All Resources in your application must be registered with the JVM. This is achieved by obtaining a CRaC Context and using the register()
method. Although you can create your own Context, the simplest way is to use the global Context obtained via the Core class’s static getGlobalContext()
method. One other detail is that the order you register your Resources will be the order the beforeCheckpoint methods will be called. However, the afterRestore methods will be called in the opposite order. This simplifies things if there is a particular sequence in which things need to be prepared for a checkpoint; when restoring, you have a predictable inverse sequence. That’s really all there is to the co-ordinated part of this.
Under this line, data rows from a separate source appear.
-- ==== Sys2Proof/Tests/Slice0.lean ====
section
/-! SUPPORT. Tests: ill-formed terms, words written out from the encoding, small checks of operations and
instructions against values of the spec, and a witness of the hypotheses of each statement. Every expected
value comes from the spec's text; each docstring names where. -/

namespace Sys2Proof.Tests

open Sys2Proof Sys2Proof.Machine

set_option Elab.async false

/-! ### Well-formedness -/

/-- R65, 10_state.md: 0x01 is TARGET_FREQ, so the raw selector of it is not canonical. -/
theorem test_wreg_raw_assigned_is_ill_formed :
    (Instr.wreg (.unassigned 0x01#8) 0#64).wellFormed = false := by decide

theorem test_rreg_raw_assigned_is_ill_formed : (Instr.rreg (.unassigned 0x30#8)).wellFormed = false := by decide

/-- R65: the ends of the three unassigned ranges. -/
theorem test_unassigned_selectors_are_well_formed :
    ∀ n ∈ [0x0B#8, 0x0F#8, 0x16#8, 0x1F#8, 0x31#8, 0xFF#8], (Instr.rreg (.unassigned n)).wellFormed = true := by
  decide

/-! ### Decoding: the full command words of R104 -/

theorem test_decode_nop : decode { cmd := 0x00000000#32, data := 5#64 } = .ok .nop := by decide
theorem test_decode_reset : decode { cmd := 0x00000001#32, data := 0#64 } = .ok .reset := by decide
theorem test_decode_update : decode { cmd := 0x00000002#32, data := 0#64 } = .ok .update := by decide
theorem test_decode_start : decode { cmd := 0x00000003#32, data := 0#64 } = .ok .start := by decide
theorem test_decode_stop : decode { cmd := 0x00000004#32, data := 0#64 } = .ok .stop := by decide
theorem test_decode_osc : decode { cmd := 0x00000005#32, data := 0#64 } = .ok .osc := by decide
theorem test_decode_setsr : decode { cmd := 0x00000006#32, data := 0x40E7700000000000#64 }
    = .ok (.setsr 0x40E7700000000000#64) := by decide
/-- R124: `00000107 407B800000000000` is `wreg TARGET_FREQ, 440`. -/
theorem test_decode_wreg : decode { cmd := 0x00000107#32, data := 0x407B800000000000#64 }
    = .ok (.wreg (.assigned .targetFreq) 0x407B800000000000#64) := by decide
/-- R104: 0x00002008 is `rreg PHASE`. -/
theorem test_decode_rreg : decode { cmd := 0x00002008#32, data := 0#64 } = .ok (.rreg (.assigned .phase)) := by
  decide
/-- R352: the words its examples refuse by checks 1 to 3. -/
theorem test_decode_refuses :
    decode { cmd := 0x00010005#32, data := 0#64 } = .error .reservedBits ∧
    decode { cmd := 0x00000009#32, data := 0#64 } = .error .badOpcode ∧
    decode { cmd := 0x00000105#32, data := 0#64 } = .error .strayReg := by decide
/-- R104 through the numbering of spec/opcode_table.json. -/
theorem test_table_word : decodeTableWord 32 0x2D07 = some (.wreg (.assigned .status) 0#64) := by decide
/-- The encoder gives the words of R104. -/
theorem test_encode : (encode (.rreg (.assigned .phase))).cmd = 0x00002008#32 ∧
    (encode (.wreg (.assigned .targetFreq) 7#64)) = { cmd := 0x00000107#32, data := 7#64 } := by decide
/-- R82: byte 0 of a word is its bits 7:0. -/
theorem test_word_bytes : wordBytes 0x0807060504030201#64 = [1#8, 2#8, 3#8, 4#8, 5#8, 6#8, 7#8, 8#8] := by decide
/-- R82, in the order of the words that log entry 9 takes. -/
theorem test_response_bytes :
    ((responseBytes { rdata := 0x11#64, out := 0x22#64, aux := 0x33#64 })[0]?,
      (responseBytes { rdata := 0x11#64, out := 0x22#64, aux := 0x33#64 })[8]?,
      (responseBytes { rdata := 0x11#64, out := 0x22#64, aux := 0x33#64 })[16]?)
      = (some 0x11#8, some 0x22#8, some 0x33#8) := by decide
/-- Every register of the map decodes from its number (10_state.md). -/
theorem test_every_register_number : ∀ r ∈ allRegs, regOfNumber r.number = some r := by decide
Generating a Checkpoint with CRaC
There are two ways to generate a checkpoint. The first is from outside the JVM and uses jcmd
with the JDK.checkpoint
command. This will initiate the checkpoint and store all the required files in the $HOME/crac-files directory
. Most of these files will be very small, only a few Kb in size. However, be aware that if you have a well-filled large heap, you will get some big files. To restore from a checkpoint, use the command:
java -XX:CRaCRestoreFrom=$HOME/crac-files/
The second way to create a checkpoint is programmatically. Add a call to Core.checkpointRestore()
where you want this to happen. The method will return when the restore has been completed.
As part of this project, we have created a proof-of-concept build of JDK 17, which can be accessed here. The results from this are very promising. We tested a sample Spring Boot application and in the test environment, this took roughly four seconds before processing the first operation. Using a checkpoint of the running, warmed up application, we restored it and were able to get to the first operation in 40ms. That’s two orders of magnitude faster!
Continuing Development of the CRaC Project
We welcome feedback on this project and encourage others to participate in its development through the OpenJDK. There are still some details to refine, so it’s not yet production-ready. Until we find a way of making this work on other platforms like Windows and macOS, it is unlikely to become part of the mainstream JDK. We’ve deliberately made the API agnostic to the JVM implementation to ensure that other systems for creating a checkpoint and restoring are easy to integrate.
If you want a superfast startup for your Java applications without warmup time or resources, why not try Java on CRaC?